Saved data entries
@[simp] theorem Group.setP_role : (g.setP n l b).role = g.role := by unfold Group.setP; split <;> rfl
@[simp] theorem Group.setP_gid : (g.setP n l b).gid = g.gid := by unfold Group.setP; split <;> rfl
@[simp] theorem Group.setP_team : (g.setP n l b).team = g.team := by unfold Group.setP; split <;> rfl
@[simp] theorem Group.setP_slot : (g.setP n l b).slot = g.slot := by unfold Group.setP; split <;> rfl
@[simp] theorem Group.setP_budget : (g.setP n l b).budget = g.budget := by unfold Group.setP; split <;> rfl
@[simp] theorem Group.setP_ended : (g.setP n l b).ended = g.ended := by unfold Group.setP; split <;> rfl
@[simp] theorem Group.setP_s : (g.setP n l b).s = g.s := by unfold Group.setP; split <;> rfl
@[simp] theorem Group.setP_v : (g.setP n l b).v = g.v := by unfold Group.setP; split <;> rfl
@[simp] theorem Group.setP_x : (g.setP n l b).x = g.x := by unfold Group.setP; split <;> rfl
@[simp] theorem Group.setP_j : (g.setP n l b).j = g.j := by unfold Group.setP; split <;> rfl
@[simp] theorem Group.setP_flags : (g.setP n l b).flags = g.flags := by unfold Group.setP; split <;> rfl
@[simp] theorem Group.setP_flagPc : (g.setP n l b).flagPc = g.flagPc := by unfold Group.setP; split <;> rfl
@[simp] theorem Group.setP_lanes : (g.setP n l b).lanes = g.lanes := by unfold Group.setP; split <;> rfl
@[simp] theorem Group.setP_bundle : (g.setP n l b).bundle = g.bundle := by unfold Group.setP; split <;> rfl
@[simp] theorem Group.setP_privBase : (g.setP n l b).privBase = g.privBase := by unfold Group.setP; split <;> rfl
@[simp] theorem Group.setP_fpmode : (g.setP n l b).fpmode = g.fpmode := by unfold Group.setP; split <;> rfl
@[simp] theorem Group.setP_fpflags : (g.setP n l b).fpflags = g.fpflags := by unfold Group.setP; split <;> rfl
@[simp] theorem Group.setP_trap : (g.setP n l b).trap = g.trap := by unfold Group.setP; split <;> rfl
@[simp] theorem Group.setP_done : (g.setP n l b).done = g.done := by unfold Group.setP; split <;> rfl
@[simp] theorem Group.setP_timer : (g.setP n l b).timer = g.timer := by unfold Group.setP; split <;> rfl
@[simp] theorem Group.setP_watch : (g.setP n l b).watch = g.watch := by unfold Group.setP; split <;> rfl
@[simp] theorem Group.setP_xstat : (g.setP n l b).xstat = g.xstat := by unfold Group.setP; split <;> rfl
@[simp] theorem Group.setP_region : (g.setP n l b).region = g.region := by unfold Group.setP; split <;> rfl
@[simp] theorem Group.setP_race : (g.setP n l b).race = g.race := by unfold Group.setP; split <;> rfl
@[simp] theorem Group.setP_mfs : (g.setP n l b).mfs = g.mfs := by unfold Group.setP; split <;> rfl
@[simp] theorem Group.setP_mts : (g.setP n l b).mts = g.mts := by unfold Group.setP; split <;> rfl
@[simp] theorem Group.setP_board : (g.setP n l b).board = g.board := by unfold Group.setP; split <;> rfl
@[simp] theorem Group.setP_faults : (g.setP n l b).faults = g.faults := by unfold Group.setP; split <;> rfl
@[simp] theorem Group.setP_stopped : (g.setP n l b).stopped = g.stopped := by unfold Group.setP; split <;> rfl
@[simp] theorem Group.setP_deny : (g.setP n l b).deny = g.deny := by unfold Group.setP; split <;> rfl
@[simp] theorem Group.setP_issued : (g.setP n l b).issued = g.issued := by unfold Group.setP; split <;> rfl
@[simp] theorem Group.setP_under : (g.setP n l b).under = g.under := by unfold Group.setP; split <;> rfl
@[simp] theorem Group.setP_owed : (g.setP n l b).owed = g.owed := by unfold Group.setP; split <;> rfl
end

section
variable (g : Group) (m : Mask) (f : Lane → Lane)

theorem Group.modLanes_field {β : Type} (r : Group → β) (h : ∀ (g : Group) (l : Nat), r (g.modLane l f) = r g) :
    r (g.modLanes m f) = r g := by
  unfold Group.modLanes
  induction lanesOf m generalizing g with
  | nil => rfl
  | cons x t ih => rw [List.foldl_cons, ih, h]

# Prompt
Please copy the lines above from the line with "g.flags := by unfold Group.setP; split <;> rfl" up to and including the line with "g.issued := by unfold Group.setP; split <;> rfl", exactly as written and with nothing else.

# Your solution
@[simp] theorem Group.setP_flags : (g.setP n l b).flags = g.flags := by unfold Group.setP; split <;> rfl
@[simp] theorem Group.setP_flagPc : (g.setP n l b).flagPc = g.flagPc := by unfold Group.setP; split <;> rfl
@[simp] theorem Group.setP_lanes : (g.setP n l b).lanes = g.lanes := by unfold Group.setP; split <;> rfl
@[simp] theorem Group.setP_bundle : (g.setP n l b).bundle = g.bundle := by unfold Group.setP; split <;> rfl
@[simp] theorem Group.setP_privBase : (g.setP n l b).privBase = g.privBase := by unfold Group.setP; split <;> rfl
@[simp] theorem Group.setP_fpmode : (g.setP n l b).fpmode = g.fpmode := by unfold Group.setP; split <;> rfl
@[simp] theorem Group.setP_fpflags : (g.setP n l b).fpflags = g.fpflags := by unfold Group.setP; split <;> rfl
@[simp] theorem Group.setP_trap : (g.setP n l b).trap = g.trap := by unfold Group.setP; split <;> rfl
@[simp] theorem Group.setP_done : (g.setP n l b).done = g.done := by unfold Group.setP; split <;> rfl
@[simp] theorem Group.setP_timer : (g.setP n l b).timer = g.timer := by unfold Group.setP; split <;> rfl
@[simp] theorem Group.setP_watch : (g.setP n l b).watch = g.watch := by unfold Group.setP; split <;> rfl
@[simp] theorem Group.setP_xstat : (g.setP n l b).xstat = g.xstat := by unfold Group.setP; split <;> rfl
@[simp] theorem Group.setP_region : (g.setP n l b).region = g.region := by unfold Group.setP; split <;> rfl
@[simp] theorem Group.setP_race : (g.setP n l b).race = g.race := by unfold Group.setP; split <;> rfl
@[simp] theorem Group.setP_mfs : (g.setP n l b).mfs = g.mfs := by unfold Group.setP; split <;> rfl
@[simp] theorem Group.setP_mts : (g.setP n l b).mts = g.mts := by unfold Group.setP; split <;> rfl
@[simp] theorem Group.setP_board : (g.setP n l b).board = g.board := by unfold Group.setP; split <;> rfl
@[simp] theorem Group.setP_faults : (g.setP n l b).faults = g.faults := by unfold Group.setP; split <;> rfl
@[simp] theorem Group.setP_stopped : (g.setP n l b).stopped = g.stopped := by unfold Group.setP; split <;> rfl
@[simp] theorem Group.setP_deny : (g.setP n l b).deny = g.deny := by unfold Group.setP; split <;> rfl
@[simp] theorem Group.setP_issued : (g.setP n l b).issued = g.issued := by unfold Group.setP; split <;> rfl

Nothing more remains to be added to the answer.